LLM costs at production scale are a legitimate budget line item. For applications routing hundreds of millions of tokens per month, the difference between an efficient and inefficient LLM stack can be measured in hundreds of thousands of dollars annually. This post documents the four cost reduction strategies that together deliver a 70% average reduction for GPT42 Hub customers.

Strategy 1: Model Tiering

Not all LLM requests require the most capable model. Classifying a support ticket does not need GPT-4. Extracting structured JSON from short product text does not need Claude 3.5 Sonnet. Routing these tasks to smaller, faster, cheaper models while reserving frontier models for genuinely complex reasoning is the highest-leverage cost reduction available. In practice, 40-60 percent of production workloads can shift to a 10x cheaper tier without measurable quality impact.

Strategy 2: Prompt Caching

Prompt caching identifies repeated prefixes across requests and serves cached KV states instead of recomputing them.

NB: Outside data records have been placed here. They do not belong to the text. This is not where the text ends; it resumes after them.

/-- VF_ENABLE_CLEAR (R461, R677). -/
def vfEnableClearAct : Act := .all [allVfFlr, .wr Reg.HOST.VF_ENABLED 0, .setFld Reg.HOST.SRIOV_STATUS 0 0 0]

/-- PF_FLR (R461). -/
def pfFlrAct : Act := .get fun s =>
  let mine := (List.range 256).filter fun c => s.ctxFunc c == 0 && (s.ctxState c == 1 || s.ctxState c == 2)
  .all [allVfFlr, .each mine teardown, .each ((List.range 256).filter fun c => s.ctxFunc c == 0) teardownCompleteAct,
        resetFunc 0 true,
        .gath fun g => { g with edge := 0, soft := 0, insvc := [], chans := g.chans.filter fun e => e.1 / 64 != 0,
                                expired := g.expired.filter fun e => e / 64 != 0,
                                heldMsg := g.heldMsg.filter fun e => e.1 != 0 },
        .each (List.range 4) fun g => .each (List.range 8) fun w => .wrN (Reg.GATH.SRC_MASK g w) 4294967295]

end Sys2Proof.Machine
end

It is most effective when you have a large, stable system prompt shared across many requests. GPT42 Hub manages the caching lifecycle across providers, automatically selecting the cache-eligible prefix length and handling cache invalidation when prompts change.

Strategy 3: Semantic Deduplication

A surprising fraction of production LLM requests are semantically identical or near-identical. Semantic deduplication uses embedding similarity to identify these requests and serve cached responses. This strategy is most effective in consumer-facing applications where many users ask the same underlying questions. Customers with large user bases see 5-15 percent of requests served from semantic cache after the first few weeks.

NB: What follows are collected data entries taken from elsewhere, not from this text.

/-! ### Access to the state -/

def State.enc (s : State) (n : Nat) : EncSt := s.hw.cap.encs.getD n {}
def State.pgen (s : State) (g : Nat) : PgenSt := s.hw.cap.pgens.getD g {}
def State.afe (s : State) (g : Nat) : AfeSt := s.hw.cap.afes.getD g {}
def State.path (s : State) (p : Nat) : PathSt := s.hw.cap.paths.getD p {}
def Act.enc (n : Nat) (f : EncSt → EncSt) : Act := .cap fun c => { c with encs := updAt f n c.encs }
def Act.pgen (g : Nat) (f : PgenSt → PgenSt) : Act := .cap fun c => { c with pgens := updAt f g c.pgens }
def Act.afe (g : Nat) (f : AfeSt → AfeSt) : Act := .cap fun c => { c with afes := updAt f g c.afes }
def Act.path (p : Nat) (f : PathSt → PathSt) : Act := .cap fun c => { c with paths := updAt f p c.paths }

/-- Is scan path `p` capturing (R115, R117)? -/
def State.pathOn (s : State) (p : Nat) : Bool := s.bit Reg.SFE.SFE_CTRL 0 && s.bit (Reg.SFE.PATH_CTRL p) 0

/-- Fields of PATH_CTRL (R117). -/
def State.pSrcType (s : State) (p : Nat) : Nat := s.fld (Reg.SFE.PATH_CTRL p) 2 1
def State.pSrcInst (s : State) (p : Nat) : Nat := s.fld (Reg.SFE.PATH_CTRL p) 6 3
def State.pItemSrc (s : State) (p : Nat) : Nat := s.fld (Reg.SFE.PATH_CTRL p) 9 7
def State.pTrigEnc (s : State) (p : Nat) : Nat := s.fld (Reg.SFE.PATH_CTRL p) 16 14
def State.pTrigMode (s : State) (p : Nat) : Nat := s.fld (Reg.SFE.PATH_CTRL p) 18 17
def State.pAvgX (s : State) (p : Nat) : Nat := s.fld (Reg.SFE.PATH_CTRL p) 22 21 + 1
def State.pAvgY (s : State) (p : Nat) : Nat := s.fld (Reg.SFE.PATH_CTRL p) 24 23 + 1
def State.pPix (s : State) (p : Nat) : Nat := s.fld (Reg.SFE.PATH_GEOM p) 15 0
/-- BAND_LINES, 1 to 256; a written 0 acts as 1 (log entry 12). -/
def State.pBand (s : State) (p : Nat) : Nat := max 1 (s.fld (Reg.SFE.PATH_GEOM p) 24 16)
/-- Pixels of an output line (R92). -/
def State.pOut (s : State) (p : Nat) : Nat := s.pPix p / s.pAvgX p
/-- Enabled paths that take lines from source type `ty`, instance `inst` (R67). -/
def State.pathsOf (s : State) (ty inst : Nat) : List Nat :=
  (List.range 16).filter fun p => s.pathOn p && s.pSrcType p == ty && s.pSrcInst p == inst

/-- R115, R68: record an event of path `p` and raise source 384 + p. -/
def pathEvent (p k : Nat) : Act :=
  .seq (.orReg (Reg.SFE.PATH_EVENTS p) (BitVec.ofNat 32 (2 ^ k))) (.raise .SFE 0 p)

/-! ### Pixels (R74, R91, R92, R95, R98) -/

/-- R74: a corrected 16-bit value in the output format. -/
def pixelOut (fmt v : Nat) : Nat :=
  if fmt = 0x20 then min ((v + 128) / 256) 255 else if fmt = 0x21 then min ((v + 8) / 16) 4095 else v

/-- Output format of an AFE path (R117). -/
def State.pFmt (s : State) (p : Nat) : Nat := 0x20 + s.fld (Reg.SFE.PATH_CTRL p) 20 19

/-- Bytes of a line of `n` components (R98 and the packing of 0x21): a pixel of RGB8 is three, of YUV422 two. -/
def lineBytes (fmt n : Nat) : Nat := if fmt = 0x20 then n else if fmt = 0x21 then (n + 1) / 2 * 3 - n % 2 else 2 * n

/-- Packing of 0x21: pairs of pixels in 3 bytes, an odd count ending with a zero nibble. -/
def pack12 : List Nat → List Byte
  | a :: b :: t =>
    [BitVec.ofNat 8 a, BitVec.ofNat 8 (a / 256 % 16 + b % 16 * 16), BitVec.ofNat 8 (b / 16)] ++ pack12 t
  | [a] => [BitVec.ofNat 8 a, BitVec.ofNat 8 (a / 256 % 16)]
  | [] => []

/-- Bytes of a line (R37, R95, R110). -/
def packLine (fmt : Nat) (px : List (BitVec 16)) : List Byte :=
  if fmt = 0x20 then px.map fun v => v.setWidth 8
  else if fmt = 0x21 then pack12 (px.map fun v => v.toNat)
  else px.flatMap fun v => leBytes 2 v.toNat

/-- Pixel `i` of a captured line; a position no channel delivered is open (log entry 13). -/
def RawLine.at (l : RawLine) (k i : Nat) : Nat :=
  match alFind i l.px with
  | some v => v.toNat
  | none => ((Config.freeValue k i).setWidth 16 : BitVec 16).toNat

/-- R91, R92: the output line of a group of input lines, component by component (log entry 13). `k` numbers the open
values. -/
def averageGroup (a out k : Nat) (g : List RawLine) : List (BitVec 16) :=
  let m := (g.head?.map (·.comps)).getD 1
  (List.range (out * m)).map fun i =>
    let n := a * g.length
    let sum := sumNat (g.flatMap fun l => (List.range a).map fun j => l.at k ((i / m * a + j) * m + i % m))
    let v := if n = 0 then 0 else (sum + n / 2) / n
    BitVec.ofNat 16 v

/-- The doubts of a group, as an output line (R88, R97, R112, R113). -/
def groupLine (a out k pf : Nat) (g : List RawLine) : OutLine :=
  let fmt := (g.head?.map (·.fmt)).getD 0
  let any (f : RawLine → Bool) := g.any f
  let doubt := any fun l => l.doubt || l.timer || l.held || l.repeated || l.padded
  let of := if fmt = 0 then pf else fmt
  let px := averageGroup a out k g
  { stamp := (g.head?.map (·.stamp)).getD 0
    tag := BitVec.ofNat 32 (b2n doubt + 2 * b2n (any (·.timer)) + 4 * b2n (any (·.held)) +
      8 * b2n (any (·.repeated)) + 16 * b2n (any (·.padded)))
    doubt := doubt, lost := any (·.lost), fmt := of
    px := if fmt = 0 then px.map fun v => BitVec.ofNat 16 (pixelOut pf v.toNat) else px }

/-! ### Items (R101 to R105) -/

/-- Output lines taken so far by path `p`. -/
def State.outStarted (s : State) (p : Nat) : Nat := (s.path p).started / s.pAvgY p

/-- Change the newest item of a path. -/
def lastItem (f : PathItem → PathItem) (l : List PathItem) : List PathItem :=
  match l.reverse with
  | [] => []
  | x :: t => (f x :: t).reverse

/-- Is an item open (not yet closing) on path `p`? -/
def State.itemOpenOn (s : State) (p : Nat) : Option PathItem :=
  (s.path p).items.getLast?.bind fun x => if x.stop.isNone then some x else none

/-- Stamp of output line `n` of path `p` (R92: that of its first input line) where the line is held or in progress. -/
def State.heldStamp (s : State) (p n : Nat) : Option Nat :=
  let q := s.path p
  if n < q.lbFirst then none
  else match q.lb[n - q.lbFirst]? with
    | some l => some l.stamp
    | none => ((q.group ++ q.cur)[(n - (q.lbFirst + q.lb.length)) * s.pAvgY p]?).map fun l => l.stamp

/-- Has item `x` of path `p` lines to come (R89, R101, R102)? -/
def State.live? (s : State) (p : Nat) (x : PathItem) : Bool :=
  !x.closed && !x.aborted && (match x.stop with
    | some e => decide (s.outStarted p < e)
    | none => true)

/-- Has an item of path `p` taken its last line without having been ended (R102)? -/
def State.ended? (s : State) (p : Nat) (x : PathItem) : Bool :=
  !x.closed && (x.aborted || match x.stop with
    | some e => decide (e ≤ s.outStarted p)
    | none => false)

/-- R101, R102: the items of path `p` that have taken their last line end. -/
def endItems (p : Nat) : Act := .get fun s =>
  let items := (s.path p).items
  .when (items.any (s.ended? p)) <| .all
    [.path p fun q => { q with items := items.map fun x => { x with closed := x.closed || s.ended? p x } },
     .setFld (Reg.SFE.PATH_STATUS p) 0 0 (b2n (items.any fun x => !(x.closed || s.ended? p x))),
     .each (items.filter (s.ended? p)) fun x => .event (.itemClose p x.id x.stamp)]

/-- Open an item on one path, with `pre` lines from before the edge (R102); nothing while one is open. -/
def openOn (p : Nat) (id : BitVec 48) (pre : Bool) (stamp : Option Nat) : Act := .get fun s =>
  .when (s.pathOn p && (s.itemOpenOn p).isNone) <|
    let q := s.path p
    let first := if pre then max q.lbFirst (s.outStarted p - s.fld (Reg.SFE.PATH_ITEM p) 11 0) else s.outStarted p
    let st := stamp.getD ((s.heldStamp p first).getD s.now)
    .all [.path p fun q => { q with items := q.items ++ [{ id := id, first := first, next := first, stamp := st,
                                                           bandLeft := s.pBand p }] },
          .setFld (Reg.SFE.PATH_STATUS p) 0 0 1, .event (.itemOpen p id st)]

/-- Does path `q` follow one of the paths `l` (R101)? -/
def State.followsOne (s : State) (l : List Nat) (q : Nat) : Bool :=
  s.pathOn q && s.pItemSrc q == 1 && l.contains (s.fld (Reg.SFE.PATH_CTRL q) 13 10)

/-- Add the paths that follow the paths `l`, and those that follow these, up to `k` deep. -/
def State.growFollowers (s : State) : Nat → List Nat → List Nat
  | 0, l => l
  | k + 1, l => match (List.range 16).filter fun q => !l.contains q && s.followsOne l q with
    | [] => l
    | m => s.growFollowers k (l ++ m)

/-- Paths that follow path `p`, directly or through another follower (R101). -/
def State.followers (s : State) (p : Nat) : List Nat := (s.growFollowers 15 [p]).drop 1

/-- Open an item on path `p` and on its followers. -/
def openItem (p : Nat) (id : BitVec 48) (pre : Bool) (stamp : Option Nat) : Act := .get fun s =>
  .seq (openOn p id pre stamp) (.each (s.followers p) fun q => openOn q id pre stamp)

/-- R31: the next item identifier of this device. -/
def State.newItemId (s : State) : BitVec 48 := BitVec.ofNat 48 (s.devNum * 2 ^ 45 + s.hw.cap.itemSeq % 2 ^ 45)

/-- Open a new item of this device on path `p` (R31, R101). -/
def openNew (p : Nat) (pre : Bool) : Act := .get fun s =>
  .when (s.pathOn p && (s.itemOpenOn p).isNone) <|
    .seq (.cap fun c => { c with itemSeq := c.itemSeq + 1 }) (openItem p s.newItemId pre none)

/-- Begin closing the open item of one path: it goes on for POST_LINES lines when `post` (R102). -/
def closeOn (p : Nat) (post : Bool) : Act := .get fun s =>
  .when (s.itemOpenOn p).isSome <|
    let stop := s.outStarted p + (if post then s.fld (Reg.SFE.PATH_ITEM p) 23 12 else 0)
    .path p fun q => { q with items := lastItem (fun x => { x with stop := some stop }) q.items }

/-- Begin closing on path `p` and its followers; an item with no line to come has ended. -/
def closeItem (p : Nat) (post : Bool) : Act := .get fun s =>
  .each (p :: s.followers p) fun q => .seq (closeOn q post) (endItems q)

/-- The items of path `p` that have lines to come and are picked. -/
def State.toAbort (s : State) (p : Nat) (which : PathItem → Bool) : List PathItem :=
  (s.path p).items.filter fun x => s.live? p x && which x

/-- R89, R90, R365: the picked items of one path that have lines to come close with a zero-length INVALID unit after their
complete lines. -/
def abortPath (p : Nat) (which : PathItem → Bool) : Act := .get fun s =>
  .when (!(s.toAbort p which).isEmpty) <|
    .seq (.path p fun q => { q with
            items := q.items.map fun x => if s.live? p x && which x then
              { x with stop := some (min (x.stop.getD (q.lbFirst + q.lb.length)) (q.lbFirst + q.lb.length)), aborted := true }
              else x })
         (endItems p)

/-- R89, R90, R365: the items of path `p` close as `abortPath` says, and the same items of its followers with them
(R101). -/
def abortOn (p : Nat) (which : PathItem → Bool) : Act := .get fun s =>
  let ids := (s.toAbort p which).map (·.id)
  .seq (abortPath p which) (.each (s.followers p) fun f => abortPath f fun x => ids.contains x.id)

/-- POST_LINES_DONE (R102): the closing item has taken its last line; it has ended on this path. -/
def postLinesDoneAct (p : Nat) : Act := endItems p

/-! ### Lines (R96, R100, R106, R107, R111) -/

/-- Line-buffer bytes path `p` holds, with room for its lines in progress; a line is `per` components. -/
def State.lbUse (s : State) (p fmt per extra : Nat) : Nat :=
  let q := s.path p
  (q.lb.length + q.group.length / s.pAvgY p + q.cur.length + extra) * lineBytes fmt per

/-- Lines of the buffer that no item needs, kept only as history for PRE_LINES. -/
def PathSt.needed (q : PathSt) : Nat := q.items.foldl (fun m x => min m x.next) (q.lbFirst + q.lb.length)

/-- R102, R111: make room for a line of `n` components by dropping the oldest history lines. -/
def State.lbRoom (s : State) (p fmt n : Nat) : Nat × Bool :=
  let q := s.path p
  let size := s.fld (Reg.SFE.PATH_LB p) 15 8 * 65536
  let need := s.lbUse p fmt n 1
  let per := lineBytes fmt n
  let drop := if need ≤ size then 0 else ceilDiv (need - size) per
  let free := q.needed - q.lbFirst
  if drop ≤ free then (drop, true) else (0, false)

/-- Set LINES_IN_LB (R115). -/
def showLines (p : Nat) : Act := .get fun s =>
  .setFld (Reg.SFE.PATH_STATUS p) 31 16 (min (s.path p).lb.length 65535)

/-- R103: an item that has reached MAX_LINES closes, and its followers' items with it (R101). -/
def maxLines (p : Nat) : Act := .get fun s =>
  let most := (s.rd (Reg.SFE.MAX_LINES p)).toNat
  let full (x : PathItem) := !x.closed && !x.aborted && decide (x.first + most ≤ s.outStarted p) &&
    (match x.stop with
     | some e => decide (x.first + most < e)
     | none => true)
  .when ((s.path p).items.any full) <|
    .seq (.path p fun q => { q with items := q.items.map fun x => if full x then
            { x with stop := some (x.first + most), maxed := true } else x })
         (.each (s.followers p) fun f => closeOn f false)

/-- A line starts on path `p`: taken into the buffer, or dropped for over-rate (R100) or want of room (R111). An input line
counts in the 10 µs window with the bytes of the output line it goes into, against AVG_Y times the rate (DESIGN CHOICE,
log entry 13). -/
def startLine (p : Nat) (l : RawLine) : Act := .get fun s =>
  let q := s.path p
  let fmt := if l.fmt = 0 then s.pFmt p else l.fmt
  let n := s.pOut p * l.comps
  let per := lineBytes fmt n
  let win := q.window.filter fun e => decide (s.now < e.1 + 10000)
  let tooMuch := decide ((s.rd (Reg.SFE.RATE_DECL p)).toNat * 10 * s.pAvgY p < sumNat (win.map (·.2)) + per)
  let (drop, room) := s.lbRoom p fmt n
  if tooMuch then
    .seq (.path p fun q => { q with
            dropped := (q.dropped.filter fun k => decide (q.lbFirst ≤ k)) ++ [s.outStarted p], window := win }) (pathEvent p 1)
  else if !room then
    let mark (x : PathItem) : PathItem :=
      if s.live? p x && decide (x.first ≤ s.outStarted p) then { x with invalid := true } else x
    .seq (.path p fun q => { q with items := q.items.map mark }) (pathEvent p 0)
  else
    .all [.path p fun q => { q with
            cur := q.cur ++ [l], started := q.started + 1, lb := q.lb.drop drop, lbFirst := q.lbFirst + drop,
            stamps := if q.started % s.pAvgY p = 0 then (l.stamp :: q.stamps).take 16 else q.stamps,
            window := win ++ [(s.now, per)] },
          maxLines p,
          showLines p]

/-- LINE_COMPLETE (R106): the oldest line of the path, all its parts delivered, is complete; a full averaging group
becomes an output line (R91, R92). -/
def lineCompleteAct (p : Nat) : Act := .get fun s =>
  let q := s.path p
  match q.cur with
  | [] => .nil
  | l :: t =>
    .when l.ready <|
      let g := q.group ++ [l]
      if g.length < s.pAvgY p then .path p fun q => { q with cur := t, group := g }
      else .fresh fun k =>
        let o := groupLine (s.pAvgX p) (s.pOut p) k (s.pFmt p) g
        .all [.path p fun q => { q with
                cur := t, group := [], lb := q.lb ++ [o] },
              showLines p]

/-! ### Bands (R107 to R113) -/

/-- R107: the mean interval of the latest lines of path `p`, in ns. -/
def State.meanPeriod (s : State) (p : Nat) : Nat :=
  let l := (s.path p).stamps
  if l.length < 2 then (s.rd (Reg.ENC.TIME_PERIOD (s.pTrigEnc p))).toNat
  else (l.headD 0 - l.getLastD 0) / (l.length - 1)

/-- Header and payload of a unit of path `p`'s band stream (R30, R68). -/
def State.bandUnit (s : State) (p : Nat) (x : PathItem) (flags : List Nat) (lines : List OutLine) : DUnit :=
  let fmt := (lines.head?.map (·.fmt)).getD (s.pFmt p)
  unitWith ((lines.head?.map (·.stamp)).getD x.stamp) x.id (s.fld (Reg.SFE.PATH_STREAM p) 19 18)
    (s.fld (Reg.SFE.PATH_STREAM p) 27 20) fmt 384 (flagsOf flags) (lines.flatMap fun l => packLine l.fmt l.px)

Strategy 4: Request Batching

For asynchronous workloads, batching reduces per-token costs by optimizing provider utilization. Many providers offer batch API pricing at 50-80 percent discount versus real-time pricing for jobs that tolerate latency in the minutes-to-hours range. Combined with the other three strategies, the 70 percent figure reflects consistent results across the production workloads we have measured.

Key Takeaways

Implementation Checklist

Before implementing the approaches described in this article, ensure you have addressed the following:

  1. Assess your current state: Document your existing architecture, data flows, and pain points before making changes.
  2. Define success criteria: Establish measurable outcomes that define what success looks like for your organization.
  3. Build cross-functional alignment: Ensure engineering, product, data science, and business teams are aligned on goals and priorities.
  4. Plan for incremental rollout: Adopt a phased approach to reduce risk and enable course correction based on early feedback.
  5. Monitor and iterate: Establish monitoring from day one and create feedback loops to drive continuous improvement.

Frequently Asked Questions

Where should teams start when implementing these approaches?
Begin with a clear problem statement and measurable success criteria. Start small with a pilot project that provides quick feedback, then expand based on learnings. Avoid attempting to solve everything at once.

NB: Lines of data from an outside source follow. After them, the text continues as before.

/-- What an ATTENTION command reads of the sequences it runs: record, page table, frame table, cached rows and scale records
(R254 to R259). -/
def State.kvRanges (s : State) (c : Cmd) : List (Nat × Nat) :=
  let b := s.attn c.desc
  (c.seqs.filter fun x => x.reason = 0).flatMap fun x =>
    let r := s.seqRec x.seq
    let n := ceilDiv r.glen 16
    [(s.seqAddr x.seq, 64), (r.pt, 4 * n)] ++ ((List.range n).filter fun i => pteLocal (s.pte r i)).flatMap fun i =>
      let f := pteFrame (s.pte r i)
      (s.ftabAddr f, 32) :: (r.heads b).flatMap fun h =>
        (s.pageAddr b h f, 32 * rowPitch b) :: (if kvScaled b.kvFmt then [(s.scaleAddr b h f, 128)] else [])

/-- Address ranges of memory a command reads beside its input unit (R20). -/
def State.readRanges (s : State) (c : Cmd) : List (Nat × Nat) :=
  let d := c.desc
  match Desc.opcode d with
  | 0x01 => (Desc.paramAddr d, 32) :: recRanges (s.mmRec d) (Desc.wAddr d) (Desc.auxAddr d) (Desc.m d) (Desc.k d)
  | 0x02 => (Desc.paramAddr d, 64 * Desc.auxCount d) :: (s.layers d).flatMap fun l =>
      recRanges l.q l.lw l.bias l.cout (l.cin / max 1 l.groups * l.kh * l.kw)
  | 0x03 => [(Desc.paramAddr d, 32), (Desc.auxAddr d, 8 * Desc.auxCount d)] ++ s.kvRanges c
  | 0x04 =>
    let b := cropBlock (s.read (Desc.paramAddr d) 32)
    [(Desc.paramAddr d, 32), (Desc.auxAddr d, 32 * Desc.auxCount d), (b.plane, b.pitch * b.h)]
  | 0x07 => [(Desc.paramAddr d, Desc.auxCount d * maskSlotBytes s.vocabSize)]
  | 0x0A => [(Desc.auxAddr d, 16 * Desc.auxCount d)]
  | 0x0B => [(Desc.wAddr d, Desc.auxCount d), (Desc.paramAddr d, 8)]
  | 0x0C => [(Desc.paramAddr d, 64)]
  | 0x0D => [(Desc.wAddr d, Desc.auxCount d)]
  | 0x10 => [(Desc.wAddr d, Desc.auxCount d)]
  | 0x13 => [(Desc.paramAddr d, 8)]
  | 0x14 => [(Desc.wAddr d, Desc.auxCount d)]
  | 0x15 => [(Desc.wAddr d, Desc.auxCount d)]
  | 0x16 => if Desc.dev d = s.devNum then [(Desc.wAddr d, Desc.auxCount d)] else []
  | _ => []

/-- Everything a command reads: its tables and sources, and the slot of its input unit. -/
def State.allRanges (s : State) (c : Cmd) : List (Nat × Nat) :=
  s.readRanges c ++ (match c.inSlot with
    | some (n, i) =>
      let r := s.streamRec n
      [(r.ring + i * r.slotKib * 1024, 32 + (c.input.map fun u => u.payload.length).getD 0)]
    | none => [])

/-- R20: does the command read a poisoned word of the commons? -/
def State.readsPoisoned (s : State) (c : Cmd) : Bool := (s.allRanges c).any fun r => s.readsPoison r.1 r.2

/-! ### COPY and the Fakan transfers (R407, R641 to R646) -/

/-- Contribution of member `d` to a collective: this device's is in memory, another device's is not this device's to know
(open value `fr`). -/
def State.contribution (s : State) (d : Nat) (addr n fr : Nat) : List Byte :=
  if d = s.devNum then s.read addr n
  else (List.range n).map fun i => (Config.freeValue fr (d * 2 ^ 32 + i)).setWidth 8

/-- Members of a GROUP, in ascending device number. -/
def members (g : Nat) : List Nat := (List.range 8).filter fun d => g.testBit d

/-- R646: one element folded over the members. -/
def redFold (fmt red : Nat) (l : List Nat) : Nat :=
  if fmt = 0x13 then
    let f (a b : Int) : Int := if red = 0 then clampInt (a + b) (-2147483648) 2147483647 else if red = 1 then max a b else min a b
    match l.map (sgn 32) with
    | [] => 0
    | a :: t => uns 32 (t.foldl f a)
  else
    let f (a b : Val) : Val :=
      if red = 0 then (match a.add b with
        | .fin d => ieee32 d
        | v => v)
      else if red = 1 then (if a.lt b then b else a) else (if b.lt a then b else a)
    match l.map (fun c => toF32 (elemVal fmt c)) with
    | [] => 0
    | a :: t => vecConvert fmt (t.foldl f a)

/-- R646: ALLREDUCE of the members' contributions. -/
def State.allreduce (s : State) (d : BitVec 512) (fr : Nat) : List Byte :=
  let fmt := Desc.fakFmt d
  let w := fmtWidth fmt / 8
  let n := Desc.auxCount d / max w 1
  let all := (members (Desc.group d)).map fun m => s.contribution m (Desc.wAddr d) (Desc.auxCount d) fr
  (List.range n).flatMap fun i => leBytes w (redFold fmt (Desc.red d) (all.map fun l => leNat ((l.drop (i * w)).take w)))

/-- What COPY, GET and the collectives write at commit. -/
def State.transferRun (s : State) (c : Cmd) (fr : Nat) : RunOut :=
  let d := c.desc
  let n := Desc.auxCount d
  match Desc.opcode d with
  | 0x0D => { mems := [(Desc.auxAddr d, s.read (Desc.wAddr d) n)] }
  | 0x10 => if Desc.dev d = s.devNum then { mems := [(Desc.auxAddr d, s.read (Desc.wAddr d) n)] } else {}
  | 0x11 => { mems := [(Desc.auxAddr d, s.contribution (Desc.dev d) (Desc.wAddr d) n fr)] }
  | 0x14 => { mems := (members (Desc.group d)).zipIdx.map fun (m, r) =>
      (Desc.auxAddr d + n * r, s.contribution m (Desc.wAddr d) n fr) }
  | 0x15 => { mems := [(Desc.auxAddr d, s.allreduce d fr)] }
  | 0x16 => { mems := [(Desc.auxAddr d, s.contribution (Desc.dev d) (Desc.wAddr d) n fr)] }
  | _ => {}

/-- Devices a command needs besides this one. -/
def State.partners (s : State) (c : Cmd) : List Nat :=
  let d := c.desc
  let l := match Desc.opcode d with
    | 0x10 => [Desc.dev d]
    | 0x11 => [Desc.dev d]
    | 0x12 => [Desc.dev d]
    | 0x14 => members (Desc.group d)
    | 0x15 => members (Desc.group d)
    | 0x16 => members (Desc.group d)
    | 0x17 => members (Desc.group d)
    | _ => []
  l.filter (· != s.devNum)

/-- R643: is the operation a remote wait? -/
def remoteWait (op : Nat) : Bool := op == opGET || decide (0x13 ≤ op ∧ op ≤ 0x17)

/-- R643: has the counter of a WAIT reached its target? -/
def State.waitDone (s : State) (d : BitVec 512) : Bool :=
  decide ((s.readN (Desc.paramAddr d) 8 + 2 ^ 64 - Desc.auxAddr d) % 2 ^ 64 < 2 ^ 63)

/-- R642: what a PUT or SIGNAL does to its counter at commit: added here, or sent to the device that holds it. -/
def counterAdd (c : Cmd) : Act := .get fun s =>
  let d := c.desc
  let a := Desc.paramAddr d
  let inc := if Desc.opcode d = opPUT then 1 else Desc.auxAddr d
  .when ((Desc.opcode d == opPUT && a != 0) || Desc.opcode d == opSIGNAL) <|
    if Desc.dev d = s.devNum then .guarded c.cls a (leBytes 8 (s.readN a 8 + inc))
    else sendOut (.flit (Desc.dev d) "add" (leBytes 8 a ++ leBytes 8 inc))

/-- R642: a PUT's bytes go into the remote window before its commit; GET and collectives ask for what they read. -/
def remoteStart (c : Cmd) : Act := .get fun s =>
  let d := c.desc
  .each (s.partners c) fun p => match Desc.opcode d with
    | 0x10 => sendOut (.flit p "write" (leBytes 8 (Desc.auxAddr d) ++ s.read (Desc.wAddr d) (Desc.auxCount d)))
    | 0x11 => sendOut (.flit p "read" (leBytes 8 (Desc.wAddr d) ++ leBytes 4 (Desc.auxCount d)))
    | 0x12 => .nil
    | op => sendOut (.flit p "collective" (leBytes 1 op ++ leBytes 1 (Desc.group d) ++ leBytes 2 (Desc.tag d) ++
        leBytes 4 (Desc.auxCount d) ++ leBytes 4 c.gen))

/-! ### Results by opcode -/

/-- R152, R155: the zero-length units of a command that completes EMPTY: for the opcodes that deliver units. -/
def State.emptyOuts (s : State) (c : Cmd) : List StagedUnit :=
  let one (fmt src : Nat) : List StagedUnit := [s.outUnit c fmt src 0 []]
  match Desc.opcode c.desc with
  | 0x01 => one (s.mmRec c.desc).oFmt c.engSource
  | 0x02 => one (((s.layers c.desc).getLast?.map fun l => l.q.oFmt).getD 0x04) c.engSource
  | 0x03 => if (s.attn c.desc).op = 3 then [] else one 0x12 c.engSource
  | 0x04 => one 0x04 c.engSource
  | 0x05 => one (if Desc.opflags c.desc % 2 = 0 then 0x04 else 0x13) c.engSource
  | 0x07 => one 0x31 c.engSource
  | 0x0B => [s.outUnit c 0x20 608 (flagsOf [fLAST]) []]
  | _ => []

/-- Results of an engine command or a transfer (the blocks' own are in `blockRun`). -/
def State.runOut (s : State) (c : Cmd) (fr : Nat) : RunOut :=
  let u := s.source c
  let c := { c with input := c.input.map fun _ => u }
  if c.empty then { outs := s.emptyOuts c }
  else match Desc.opcode c.desc with
  | 0x01 => s.matmulRun c u fr
  | 0x02 => s.convRun c u fr
  | 0x03 => s.attnRun c fr
  | 0x04 => s.cropRun c
  | 0x05 => s.argmaxRun c u
  | 0x07 => s.sampleRun c u
  | _ => s.transferRun c fr

/-- R221, R222: does the command expand its input unit and find it malformed? -/
def State.badRuns (s : State) (c : Cmd) : Bool := match c.input with
  | some u => u.fmt.toNat == 0x40 && (s.source c).fmt.toNat != 0x40 && (zrunExpand u.payload).isNone
  | none => false

/-- R429, R431: columns of a step's removed items carry INVALID, and are reported. -/
def State.markRemoved (s : State) (c : Cmd) (o : RunOut) : RunOut :=
  let cols := if Desc.opcode c.desc = opMATMUL ∨ Desc.opcode c.desc = opSAMPLE then s.removedCols c.ctx else []
  let cols := cols.filter fun i => decide (i < Desc.n c.desc)
  if cols.isEmpty then o
  else { o with outs := o.outs.map (fun x => { x with unit := x.unit.set fINVALID })
                reasons := o.reasons ++ cols.map fun i => (i, 0x48) }

/-- Keep the results of a run with the command. -/
def keepRun (id : Nat) (o : RunOut) : Act := .cmd id fun c => { c with
  outs := o.outs, mems := o.mems, stamps := o.stamps, clips := o.clips, shares := o.shares, den := o.den, once := o.once, nans := o.nans,
  seqs := if o.seqs.isEmpty then c.seqs else o.seqs, reasons := if Desc.opcode c.desc = opMASK then c.reasons else o.reasons,
  swatch := o.swatch, computed := true }

end Sys2Proof.Machine
end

What are the most common mistakes organizations make?
Common pitfalls include underestimating data quality requirements, neglecting organizational change management, overengineering initial implementations, and failing to establish clear ownership and accountability for outcomes.

How long does it typically take to see results?
Timeline varies significantly by organization size, complexity, and available resources. Most organizations see initial results within 3-6 months for well-scoped pilot projects, with broader impact emerging over 12-18 months as adoption scales.